Sunday, July 5, 2020

Integrated Development Environment

 Integrated Development Environment


Also known as IDEs, I'm looking at a variety of integrated development environments starting with software development using python.  Basically the IDEs that I've looked at can fall into one of two general categories.  They're either for beginners, novices and are basic stripped-down versions to get started quickly and/or for educational purposes.  Or they are advanced, feature-rich, somewhat complicated IDEs for a specific subject matter domain, for example engineering. 

I've decided that since this is a new language and I want to get started quickly with some basic software dev,  I will start off with an IDE from the first category - something basic and quick to learn.  More specifically I've decided to use Thonny as my IDE because it also has the added advantage that it simultaneously installs the newest version of python and then optionally handshakes with it via a shell or terminal that you can launch from within the Thonny IDE. Thonny is free. https://thonny.org/

 Thonny offers some options and packages and plugins that can installed and or created by you.
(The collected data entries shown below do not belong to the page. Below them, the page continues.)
-- ==== Sys2Proof/Laws/KeepsSage.lean ====
section
/-! SUPPORT. Laws/KeepsSage.lean: every operation of Machine/Sage.lean keeps the queue of commands and the canonical forms (Keeps). -/
namespace Sys2Proof.Machine

theorem eyesSecond_keeps {s₀ s : State} (l : List (Nat × Nat)) (hk : Keeps s₀ s) : Keeps s₀ (eyesSecond l s) := by
  unfold eyesSecond
  repeat' with_reducible first
    | assumption | intro _ | extract_lets | apply ite_keeps | apply fst_ite_keeps | apply snd_ite_keeps | apply foldl_keeps
    | apply foldl_fst_keeps | apply foldl_snd_keeps | apply SMap.rising_filter | apply Memory.wf_filter | apply modPrt_keeps
    | apply mk_keeps | apply Keeps.pending | apply Keeps.dram | apply Keeps.flash | apply Keeps.hostMem | apply Keeps.regs
    | apply Keeps.shadow

theorem sageReport_keeps {s₀ s00 : State} (r : SageIn) (hk : Keeps s₀ s00) : Keeps s₀ (sageReport r s00) := by
  unfold sageReport
  repeat' with_reducible first
    | assumption | intro _ | extract_lets | apply ite_keeps | apply foldl_keeps | apply eyesSecond_keeps | apply modDrc_keeps
    | apply modPrt_keeps | apply raise_keeps | apply when_keeps | apply wr_keeps | apply mk_keeps | apply Keeps.pending
    | apply Keeps.dram | apply Keeps.flash | apply Keeps.hostMem | apply Keeps.regs | apply Keeps.shadow

end Sys2Proof.Machine
end

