theorem statusKept_bookFiring {b s : State} (r : Nat) (h : StatusKept b s) : StatusKept b (bookFiring r s) := by
  have hfired : 0x43000 ≤ (F.HIF_RFX_CNT_FIRED r).key := by simp only [Fld.key, F.HIF_RFX_CNT_FIRED]; omega
  have hspent : 0x43000 ≤ (F.HIF_RFX_CNT_SPENT r).key := by simp only [Fld.key, F.HIF_RFX_CNT_SPENT]; omega
  unfold bookFiring
  extract_lets s1 s2
  have h1 : StatusKept b s1 := (h.wr (.inr hfired) _).wr (.inr (by decide)) _
  have h2 : StatusKept b s2 := by
    show StatusKept b (if s.on (F.HIF_RFX_RULE_ONESHOT r) then _ else _)
    split
    · exact h1.wr (.inr hspent) _
    · exact h1
  exact h2.of_regs rfl

/-- The reflex rules that fire on an occurrence clear no status bit. -/
theorem statusKept_firings {b : State} {o : State × Bool} (l : List Nat) (h : StatusKept b o.1) :
    StatusKept b (l.foldl (fun a r => let q := occur E.HIF_REFLEX_FIRED false (bookFiring r a.1); (q.1, a.2 || q.2)) o).1 :=
  statusKept_foldl (fun _ _ ha => statusKept_occur _ _ (statusKept_bookFiring _ ha)) h

theorem statusKept_raiseN {b s : State} (n : Nat) (e : Ev) (h : StatusKept b s) : StatusKept b (raiseN n e s) := by
  induction n generalizing s e with
  | zero => exact h
  | succ n ih =>
    have hf := statusKept_firings (firingRules s e.id) (statusKept_occur e (!(firingRules s e.id).isEmpty) h)
    unfold raiseN
    extract_lets
    split
    · exact ih _ (hf.of_regs rfl)
    · exact hf

theorem status_raiseN (n : Nat) (s : State) {e : Ev} (he : e.id < 1536) : (raiseN (n + 1) e s).status e = true := by
  have hf := statusKept_firings (firingRules s e.id) (StatusKept.refl (occur e (!(firingRules s e.id).isEmpty) s).1)
  have ho := status_occur s he (!(firingRules s e.id).isEmpty)
  unfold raiseN
  extract_lets
  split
  · refine statusKept_raiseN n _ ?_ e he ho
    exact hf.of_regs rfl
  · exact hf e he ho

theorem status_raise (s : State) {e : Ev} (he : e.id < 1536) : (raise e s).status e = true := status_raiseN 2 s he

/-! Commit refusals (R92, R93). -/

theorem rd_refuseCommit (g code : Nat) (s : State) {f : Fld} (hf : evtKey f.key = false) :
    (refuseCommit g code s).rd f =
      (((s.wr F.CFG_COMMIT_STAT_GROUP g).wr F.CFG_COMMIT_STAT_CODE code).sat F.CFG_COMMIT_STAT_REFUSED 1).rd f :=
  rd_raise _ (by decide) hf

theorem rd_refuseCommit_code (g code : Nat) (s : State) : (refuseCommit g code s).rd F.CFG_COMMIT_STAT_CODE = code % 8 := by
  rw [rd_refuseCommit g code s (by decide), State.sat, rd_wr_ne _ _ (by decide), rd_wr_self]
  rfl

theorem rd_refuseCommit_group (g code : Nat) (s : State) : (refuseCommit g code s).rd F.CFG_COMMIT_STAT_GROUP = g % 64 := by
  rw [rd_refuseCommit g code s (by decide), State.sat, rd_wr_ne _ _ (by decide), rd_wr_ne _ _ (by decide), rd_wr_self]
  rfl

theorem status_refuseCommit (g code : Nat) (s : State) : (refuseCommit g code s).status E.CFG_COMMIT_REFUSED = true :=
  status_raise _ (by decide)

theorem calm_refuseCommit (g code : Nat) (s : State) : (refuseCommit g code s).calm s = s :=
  calm_trans (t := ((s.wr F.CFG_COMMIT_STAT_GROUP g).wr F.CFG_COMMIT_STAT_CODE code).sat F.CFG_COMMIT_STAT_REFUSED 1) rfl
    (calm_raise _ (by decide))

theorem regFrame_refuseCommit (g code : Nat) (s : State) :
    RegFrame [F.CFG_COMMIT_STAT_CODE, F.CFG_COMMIT_STAT_GROUP, F.CFG_COMMIT_STAT_REFUSED] s (refuseCommit g code s) :=
  (((RegFrame.refl _ s).wr (by simp) g).wr (by simp) code |>.wr (by simp) _).trans
    fun f _ hf => rd_raise _ (by decide) hf

/-! Address decoding (R471). -/

/-- Every register of the row lies outside the addresses `lo` to `hi - 1`. -/
def Reg.outside (lo hi : Nat) (r : Reg) : Bool :=
  decide (hi ≤ r.base) ||
    match r.dims with
    | [] => decide (r.base + r.bytes ≤ lo)
    | d :: _ => decide (0 < d.stride) && decide (r.base + d.stride * (d.hi + 1) ≤ lo)

theorem Reg.at?_outside {r : Reg} {lo hi a : Nat} (h : r.outside lo hi = true) (hlo : lo ≤ a) (hhi : a < hi) : r.at? a = none := by
  obtain ⟨base, dims, bytes, grp, fields⟩ := r
  by_cases hb : a < base
  · simp [Reg.at?, hb]
  · cases dims with
    | nil =>
      simp only [Reg.outside, Bool.or_eq_true, decide_eq_true_eq] at h
      simp only [Reg.at?, splitDims, if_neg hb]
      exact if_neg (by omega)
    | cons d ds =>
      simp only [Reg.outside, Bool.or_eq_true, Bool.and_eq_true, decide_eq_true_eq] at h
      have hi' : d.hi < (a - base) / d.stride :=
        (Nat.le_div_iff_mul_le (by omega)).2 (by rw [Nat.succ_eq_add_one, Nat.mul_comm]; omega)
      simp [Reg.at?, splitDims, hb, hi']

/-- Offset `o` in register `i` of an array with one index. -/
theorem Reg.at?_indexed {r : Reg} {d : Dim} {i o a : Nat} (hd : r.dims = [d]) (ha : a = r.base + (d.stride * i + o)) (hlo : d.lo ≤ i)
    (hhi : i ≤ d.hi) (ho : o < d.stride) (hb : o < r.bytes) : r.at? a = some ([i], o) := by
  subst ha
  have hq : (d.stride * i + o) / d.stride = i := by
    rw [Nat.mul_add_div (by omega), Nat.div_eq_of_lt ho, Nat.add_zero]
  have hm : (d.stride * i + o) % d.stride = o := by rw [Nat.mul_add_mod, Nat.mod_eq_of_lt ho]
  rw [Reg.at?, if_neg (by omega), Nat.add_sub_cancel_left, hd]
  simp only [splitDims, hq, hm]
  rw [if_neg (by omega)]
  exact if_pos hb

/-- The register at an address, from the only row of the table that reaches into a range around it. -/
theorem regAt_of_find {row : Reg} {m : List Nat × Nat} {a : Nat} (lo hi : Nat)
    (hf : regTable.find? (fun r => !r.outside lo hi) = some row) (hlo : lo ≤ a) (hhi : a < hi) (ha : row.at? a = some m) :
    regAt a = some ⟨row, m.1, a - m.2⟩ := by
  obtain ⟨-, pre, post, ht, hpre⟩ := List.find?_eq_some_iff_append.1 hf
  have hnone : pre.findSome? (fun r => (r.at? a).map fun m => RegRef.mk r m.1 (a - m.2)) = none := by
    refine List.findSome?_eq_none_iff.2 fun r hr => ?_
    rw [Reg.at?_outside (by simpa using hpre r hr) hlo hhi]; rfl
  rw [regAt, ht, List.findSome?_append, hnone, Option.none_or, List.findSome?_cons, ha]
  rfl

/-- Only the rows of HIF lie below 0x100000 (R471). -/
theorem find?_regTable_hif (lo : Nat) {hi : Nat} (h : hi ≤ 0x100000) :
    regTable.find? (fun r => !r.outside lo hi) = regsHIF.find? fun r => !r.outside lo hi := by
  have habove : ∀ l : List Reg, (l.all fun r => decide (0x100000 ≤ r.base)) = true → l.find? (fun r => !r.outside lo hi) = none := by
    intro l hl
    refine List.find?_eq_none.2 fun r hr => ?_
    have hb := of_decide_eq_true (List.all_eq_true.1 hl r hr)
    simp [Reg.outside, show hi ≤ r.base by omega]
  rw [regTable, List.find?_append, List.find?_append, habove _ (by decide +kernel), habove regsOBS (by decide +kernel), Option.none_or,
    Option.or_none]

/-- Below the tree ports every register is held in S0. -/
theorem tileAway_low (s : State) {a : Nat} (h : a < 0x1000000) : s.tileAway a = false := by
  have ht : s.tileOf a = none := by
    unfold State.tileOf treePage
    rw [if_neg (by omega), if_neg (by omega), if_neg (by omega)]
    simp only [F.MEC_OPEN_CFG_OPEN_CYC, F.CPH_CFG_POSTURE]
    rw [if_neg (by omega), if_neg (by omega), if_neg (by omega), if_neg (by omega), if_neg (by omega)]
  rw [State.tileAway, ht]

/-! Fields that keep their value in the register file and show it under every API minor. -/

/-- The field lies where no API minor hides it (R438) and no window stands for it: HIF below the reflex rules, CFG, PWR and the tree blocks below
the grant pages. -/
def Fld.plain (f : Fld) : Bool := decide (f.addr < 0x4000) || (decide (0x5200 ≤ f.addr) && decide (f.addr < 0x1C00000))

theorem Fld.plain_iff {f : Fld} : f.plain = true ↔ f.addr < 0x4000 ∨ 0x5200 ≤ f.addr ∧ f.addr < 0x1C00000 := by
  simp [Fld.plain]

theorem hidden_plain (s : State) {f : Fld} (h : f.plain = true) : s.hidden f = false := by
  rw [Fld.plain_iff] at h
  unfold State.hidden
  rcases h with h | ⟨hlo, hhi⟩
  · exact if_pos h
  · rw [if_neg (by omega), if_neg (by omega), if_neg (by omega), if_neg (by omega)]

theorem window_low (s : State) {f : Fld} (h : f.addr < 0x1C00000) : s.window f = none := by
  unfold State.window
  rw [if_neg (by omega), if_neg (by omega), if_neg (by omega), if_neg (by omega), if_neg (by omega), if_neg (by omega)]

theorem windowWrite_low (s : State) (v : Nat) {f : Fld} (h : f.addr < 0x1C00000) : windowWrite f v s = none :=
  if_neg (by omega)

theorem ignoredValue_other {f : Fld} (v : Nat) (h : f.addr ≠ 0x200024) : ignoredValue f v = false := by
  have h1 : f ≠ F.PWR_HOLD_CFG_HOLD_OK_MV := fun e => h (congrArg Fld.addr e)
  have h2 : f ≠ F.PWR_HOLD_CFG_CHG_TIMEOUT_MS := fun e => h (congrArg Fld.addr e)
  rw [ignoredValue, if_neg h1, if_neg h2]

/-- Two folds agree where their steps agree on the listed elements. -/
theorem foldl_congr_mem {α β : Type} {g h : β → α → β} {l : List α} (b : β) (e : ∀ a, ∀ x ∈ l, g a x = h a x) :
    l.foldl g b = l.foldl h b := by
  induction l generalizing b with
  | nil => rfl
  | cons x l ih =>
    rw [List.foldl_cons, List.foldl_cons, e b x List.mem_cons_self]
    exact ih _ fun a y hy => e a y (List.mem_cons_of_mem x hy)

/-! What a host read of plain fields returns (R473). -/

/-- A host read returns the field's stored copy. -/
def Fld.shown (f : Fld) : Bool := f.plain && (f.addr != 0x110) && (f.acc != .wo) && (f.acc != .w1s)

theorem hostRd_shown (s : State) {f : Fld} (h : f.shown = true) : s.hostRd f = s.rdShadow f := by
  simp only [Fld.shown, Bool.and_eq_true, bne_iff_ne, ne_eq] at h
  obtain ⟨⟨⟨hp, ha⟩, hwo⟩, hw1s⟩ := h
  have hlow : f.addr < 0x1C00000 := by have := Fld.plain_iff.1 hp; omega
  have h1 : f ≠ F.TSU_TICK_CNT_TICKS := by rintro rfl; exact absurd hlow (by decide)
  have h2 : f ≠ F.HIF_EVT_SUM_GROUPS := fun e => ha (congrArg Fld.addr e)
  rw [State.hostRd, hidden_plain s hp, if_neg Bool.false_ne_true, window_low s hlow, if_neg h1, if_neg h2]
  cases hacc : f.acc with
  | wo => exact absurd hacc hwo
  | w1s => exact absurd hacc hw1s
  | _ => rfl

theorem readWord_shown (s : State) {r : RegRef} (h : ∀ f ∈ r.fields, f.shown = true) :
    s.readWord r = r.fields.foldl (fun a f => a ||| (s.rdShadow f <<< f.lsb)) 0 :=
  foldl_congr_mem _ fun a f hf => by rw [hostRd_shown s (h f hf)]

/-! Writes of whole registers (R90, R93). -/

/-- Each listed field's part of a written word. -/
def Fld.part (word : Nat) (f : Fld) : Nat := slice word f.lsb f.width

theorem Fld.part_mod (word : Nat) (f : Fld) : f.part word % 2 ^ f.width = f.part word := Nat.mod_mod _ _

theorem Fld.part_low (word : Nat) {f : Fld} (h : f.lsb = 0) : f.part word = word % 2 ^ f.width := by simp [Fld.part, slice, h]

theorem writeFld_active (s : State) (word : Nat) {f : Fld} (hp : f.plain = true) (ha : f.acc = .rw) (hi : f.addr ≠ 0x200024) :
    writeFld none word f s = s.wr f (f.part word) := by
  have hlow : f.addr < 0x1C00000 := by have := Fld.plain_iff.1 hp; omega
  simp [writeFld, hidden_plain s hp, ha, ignoredValue_other _ hi, windowWrite_low s _ hlow, Fld.part]

theorem writeFld_grouped (s : State) (g word : Nat) {f : Fld} (hh : s.hidden f = false) (ha : f.acc = .rw) (hl : f.addr < 0x200000) :
    writeFld (some g) word f s = s.wrShadow g f (f.part word) := by
  simp [writeFld, hh, ha, ignoredValue_other _ (show f.addr ≠ 0x200024 by omega), windowWrite_low s _ (show f.addr < 0x1C00000 by omega),
    Fld.part]

theorem inPart_whole (l : List Fld) : l.filter (Fld.inPart 0) = l := List.filter_eq_self.2 fun _ _ => rfl

/-- A whole write of a register without a group gives each field its part of the word. -/
theorem writeReg_active (s : State) (word : Nat) {r : RegRef} (hg : r.reg.grp = .none) (ht : s.tileAway r.addr = false)
    (hf : ∀ f ∈ r.fields, f.plain = true ∧ f.acc = .rw ∧ f.addr ≠ 0x200024) :
    writeReg 0 word r s = s.putAll r.fields (Fld.part word) := by
  rw [writeReg, ht, State.groupOf, hg]
  show (r.fields.filter (Fld.inPart 0)).foldl _ s = _
  rw [inPart_whole]
  exact foldl_congr_mem _ fun a f hm => writeFld_active a word (hf f hm).1 (hf f hm).2.1 (hf f hm).2.2

theorem foldl_writeFld_grouped (g word : Nat) (l : List Fld) (s : State)
    (hf : ∀ f ∈ l, s.hidden f = false ∧ f.acc = .rw ∧ f.addr < 0x200000) :
    l.foldl (fun a f => writeFld (some g) word f a) s = s.putShadow g l (Fld.part word) := by
  induction l generalizing s with
  | nil => rfl
  | cons f l ih =>
    obtain ⟨⟨hh, ha, hl⟩, hr⟩ := List.forall_mem_cons.1 hf
    rw [List.foldl_cons, writeFld_grouped s g word hh ha hl]
    exact ih _ hr

/-- A whole write of a register in an open group gives each field's shadow copy its part of the word. -/
theorem writeReg_grouped (s : State) (word g : Nat) {r : RegRef} (hg : r.reg.grp = .const g) (ho : s.locked g = false)
    (ht : s.tileAway r.addr = false) (hf : ∀ f ∈ r.fields, s.hidden f = false ∧ f.acc = .rw ∧ f.addr < 0x200000) :
    writeReg 0 word r s = s.putShadow g r.fields (Fld.part word) := by
  rw [writeReg, ht, State.groupOf, hg]
  show (if s.locked g = true then _ else (r.fields.filter (Fld.inPart 0)).foldl _ s) = _
  rw [ho, inPart_whole]
  exact foldl_writeFld_grouped g word r.fields s hf

/-- A write of a register in a locked group is discarded with commit code 6 (R93). -/
theorem writeReg_locked (s : State) (part word g : Nat) {r : RegRef} (hg : r.reg.grp = .const g) (hl : s.locked g = true)
    (ht : s.tileAway r.addr = false) : writeReg part word r s = refuseCommit g 6 s := by
  rw [writeReg, ht, State.groupOf, hg]
  exact if_pos hl

/-- A whole write of a register that has no effect of its own. -/
theorem hostWrite_ordinary (s : State) (word : Nat) {r : RegRef} (ht : s.tileAway r.addr = false) (hs : special 0 word r s = none)
    (hf : ∀ t, writeFollows s word r t = t) : hostWrite 0 word r s = writeReg 0 word r s := by
  simp only [hostWrite, ht, State.mergeWord, if_true, hs, hf]
  rfl
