-- ==== Sys2Proof/Safety.lean ====
section
/-! DEFINITION. What the statements speak of: the values a power-on or pin reset leaves, the taking of a
directive, lines, rows and the arithmetic of the Scaler, the read plan, the cadence patterns, the closing of a
field, the frame an engine begins, the faults of a table image, and the invariants that every step keeps. -/

namespace Sys2Proof

open Sys2Proof.Machine

/-! ### Values after a reset -/

/-- The receiver context of R29. -/
def ReceiverCleared (r : Receiver) : Prop :=
  r.state = .seeking ∧ r.accepted = false ∧ r.vote = [] ∧ r.prevParity = none ∧ r.assembly = [] ∧
  r.buffer = [] ∧
  r.lossCount = 0 ∧ r.latestOffset = none ∧ r.drift = 0

/-- The cadence context and the measurement store of R82. -/
def CadenceCleared (k : Cadence) : Prop :=
  k.track = .search none ∧ k.history = [] ∧ k.lastDecided = none ∧ k.images = []

/-- The fifteen statistics of R173 at 0. -/
def StatsCleared (x : Stats) : Prop := ∀ n ∈ statsList x, n = 0

/-- What every reset of a channel leaves (R29, R46, R82, R103, R140, R177): STOPPED with an empty ring. -/
def ChannelStopped (ch : Channel) : Prop :=
  ReceiverCleared ch.recv ∧ ch.fieldCount = 0 ∧ ch.ring = [] ∧ CadenceCleared ch.cad ∧ ch.engine = none ∧
  ch.ctl.state = .stopped ∧ ch.ctl.pendingField = none ∧ ch.ctl.pendingFrame = none ∧
  ch.ctl.lastOutput = none ∧ ch.ctl.halt = none ∧ StatsCleared ch.stats

/-- The report queue, window list and held status after a device reset (R176, R177), and the empty directive
queue (R158). -/
def PortsAfterRestart (ch : Channel) : Prop :=
  ch.rep.queue = [.event (BitVec.ofNat 16 (2 ^ 15)) 0 1] ∧ ch.rep.window = [] ∧ ch.rep.held = ⟨0, 0, 0⟩ ∧
  ch.pku.dirQueue = []

/-- The defaults of R9 and R137. -/
def DefaultsInForce (ch : Channel) : Prop :=
  ch.ctl.format = ⟨.s625, .r1080, .pillar, 0, 0, ⟨64, 512, 512⟩⟩ ∧
  ch.ctl.field = ⟨12, 24, 200, 300, 5, 3, .filmAllowed⟩ ∧ ch.ctl.frame = ⟨0, 2000, .hold⟩ ∧
  ch.rep.mask = BitVec.ofNat 16 (2 ^ 9)

/-- The table contents of R142, byte by byte (R143, R144). -/
def TablesBuiltIn (t : Tables) : Prop :=
  t.patterns[0] = [2, 29, 14, 0, 0, 0, 0, 0, 0, 0, 0] ∧ t.patterns[1] = [5, 21, 6, 10, 21, 6, 0, 0, 0, 0, 0] ∧
  (∀ i : Fin 8, 2 ≤ i.val → t.patterns[i.val] = List.replicate 11 0) ∧
  (∀ i : Fin 4, (t.coefs[i.val]).length = 512 ∧ ∀ ph < 64,
    coefOf t.coefs[i.val] ph 0 = 0 ∧ coefOf t.coefs[i.val] ph 1 = 512 - 8 * (ph : Int) ∧
    coefOf t.coefs[i.val] ph 2 = 8 * (ph : Int) ∧ coefOf t.coefs[i.val] ph 3 = 0) ∧
  (∀ i : Fin 4, (t.curves[i.val]).length = 32 ∧ ∀ k < 32, curveWeight t.curves[i.val] k = min 64 (16 * k))

/-- The values that power-on and pin reset leave alike (R47, R29, R59, R82, R122, R140, R142, R154, R176, R177
and 04_field_store_memory section 4.6). -/
def ResetValues (s : State) : Prop :=
  (∀ c, ChannelStopped (s.ch c) ∧ PortsAfterRestart (s.ch c) ∧ DefaultsInForce (s.ch c)) ∧
  s.arbiter = ⟨none, .c3, .c3⟩ ∧ s.capture = ⟨.clear, .c0, 0, 0, 0, 0, false⟩ ∧ s.inhibitSingle = false ∧
  s.inhibitBefore = [] ∧
  TablesBuiltIn s.tables ∧ s.loader = .idle ∧ s.shadow = [] ∧
  s.rtu.state = .freeRun ∧ s.rtu.family = .f50 ∧ s.rtu.latestPulse = none ∧
  s.rtu.deadline = s.now + 65536 * 5994 ∧ s.startSeen = false ∧ s.probe = .idle

/-- R89, R122: what a device reset leaves of a channel's output frame: no Scaler frame context, and of the frame in
progress its raster and window, its fill, or black of a BLACK frame, the line period that begins next and its family. -/
def OutputFrameEnded (old new : Channel) : Prop :=
  new.scaler = none ∧ (old.scaler = none → new.ended = old.ended) ∧
  ∀ x, old.scaler = some x → new.ended = some
    ⟨x.raster, x.aspect, match x.kind with | .picture => x.fill | .black => ⟨64, 512, 512⟩, x.period, x.family⟩

/-! ### Taking a directive -/

/-- The row that takes a directive of one kind from channel `c`; `none` stands for an unknown kind. -/
def directiveRow (c : Chan) : Option DirKind → Instr
  | some .probe            => .probe c
  | some .setFormat        => .setFormat c
  | some .setParameters    => .setParameters c
  | some .start            => .start c
  | some .halt             => .halt c
  | some .resetChannel     => .resetChannel c
  | some .readStats        => .readStats c
  | some .loadBegin        => .loadBegin c
  | some .loadSegment      => .loadSegment c
  | some .loadCommit       => .loadCommit c
  | some .loadAbort        => .loadAbort c
  | some .readTable        => .readTable c
  | some .deviceStatus     => .deviceStatus c
  | some .clearErrors      => .clearErrors c
  | some .setDeviceOptions => .setDeviceOptions c
  | some .armProbe         => .armProbe c
  | some .readProbe        => .readProbe c
  | some .restartDevice    => .restartDevice c
  | none                   => .unknownKind c

/-- Directive `d`, of kind byte `kind` and with at least `n` payload bytes, heads channel `c`'s queue, `rest`
behind it, fewer than two have been taken, and a place of the report queue is free (R159, R160). -/
def Takeable (c : Chan) (kind n : Nat) (d : Directive) (rest : List Directive) (s : State) : Prop :=
  (s.ch c).pku.dirQueue = d :: rest ∧ d.kind.toNat = kind ∧ n ≤ d.payload.length ∧
  (s.ch c).pku.taken < 2 ∧ 0 < s.freePlaces c

/-- The channel with the head of its directive queue taken. -/
def withTaken (rest : List Directive) (ch : Channel) : Channel :=
  { ch with pku := { ch.pku with dirQueue := rest, taken := ch.pku.taken + 1 } }

/-- The channel with a report at the end of its report queue. -/
def withReport (r : Report) (ch : Channel) : Channel :=
  { ch with rep := { ch.rep with queue := ch.rep.queue ++ [r] } }

/-- The state in which channel `c` has taken the head of its queue and answered it, and nothing else differs. -/
def answeredState (c : Chan) (rest : List Directive) (d : Directive) (code : AnswerCode) (reason : Option Reason)
    (data : List Byte) (s : State) : State :=
  s.setCh c (withReport (.answer d.tag d.kind code reason data) (withTaken rest (s.ch c)))

/-! ### Lines and rows -/

/-- R11, R18: `words` is what the assembly line holds of `line` at its end: 1440 words, those that came clamped to
the legal range (R3), the rest black. A period for which no word is listed brought black (log entry 4). -/
def Assembled (std : Standard) (line : LineIn) (words : List Nat) : Prop :=
  words.length = 1440 ∧ ∀ i, i < 1440 → words[i]? = some (
    if i < 2 * (min line.periods (lineLength std) - (lineLength std - 720)) then
      max 64 (min (if i % 2 = 1 then 940 else 960)
        (match line.words[2 * (lineLength std - 720) + i]? with
          | some w => w.toNat
          | none   => if i % 2 = 1 then 64 else 512))
    else if i % 2 = 1 then 64 else 512)

/-- R11, R23: the words of a window line's active part that came, not clamped. -/
def WindowPart (std : Standard) (line : LineIn) (words : List LineWord) : Prop :=
  words.length = 2 * (min line.periods (lineLength std) - (lineLength std - 720)) ∧
  ∀ i, i < words.length → words[i]? = some ((line.words[2 * (lineLength std - 720) + i]?).getD
    (if i % 2 = 1 then 64 else 512))

/-- R92: `s` is the spatial estimate at `x` between rows `a` and `b`: the average of the candidate with the smallest
difference, vertical before the left diagonal before the right one; positions outside 0 to 719 are read at the end. -/
def SpatialAt (a b : Array Nat) (x s : Nat) : Prop :=
  ∃ l r dv dl dr : Nat, l = x - 1 ∧ r = min 719 (x + 1) ∧
    dv = ((a.getD x 0 : Int) - b.getD x 0).natAbs ∧ dl = ((a.getD l 0 : Int) - b.getD r 0).natAbs ∧
    dr = ((a.getD r 0 : Int) - b.getD l 0).natAbs ∧
    ((dv ≤ dl ∧ dv ≤ dr ∧ s = (a.getD x 0 + b.getD x 0 + 1) / 2) ∨
      (dl < dv ∧ dl ≤ dr ∧ s = (a.getD l 0 + b.getD r 0 + 1) / 2) ∨
      (dr < dv ∧ dr < dl ∧ s = (a.getD r 0 + b.getD l 0 + 1) / 2))

/-- R90, R91: `row` is the average of two rows, sample by sample, in all three components. -/
def AverageOf (a b row : Row) : Prop :=
  (∀ x, x < 720 → row.y.getD x 0 = (a.y.getD x 0 + b.y.getD x 0 + 1) / 2) ∧
  (∀ j, j < 360 → row.cb.getD j 0 = (a.cb.getD j 0 + b.cb.getD j 0 + 1) / 2 ∧
    row.cr.getD j 0 = (a.cr.getD j 0 + b.cr.getD j 0 + 1) / 2)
 It does handshake seamlessly with Plotter for making simple line graphs of your data, and also with Flask which is a web development platform.

You have some flexibility on how involved you want to run the debugger. In fact, Thonny is designed to be educational, so the emphasis on debugging flexibility over other features make sense.

 Thonny is a project on GitHub and it does have a Wiki.

 I do recommend installing the friendly-traceback  package, however the birdseye plugin (which is supposed to be an advanced version of debugging but really amounts to profiling of your code) is not working despite numerous attempts to get it to do so. If you really want to have birdseye running on Thonny, you'll either have to do some sort of manual patching of special files into the Thonny project directories or you'll have to work with Thonny in the developer's release version. Even then I'm not guaranteeing that the birdseye profiler will actually run, but it increases your chances based on some people having had success with manual patches and running in developer mode. Look at the Thonny GitHub project's Issues page for more details.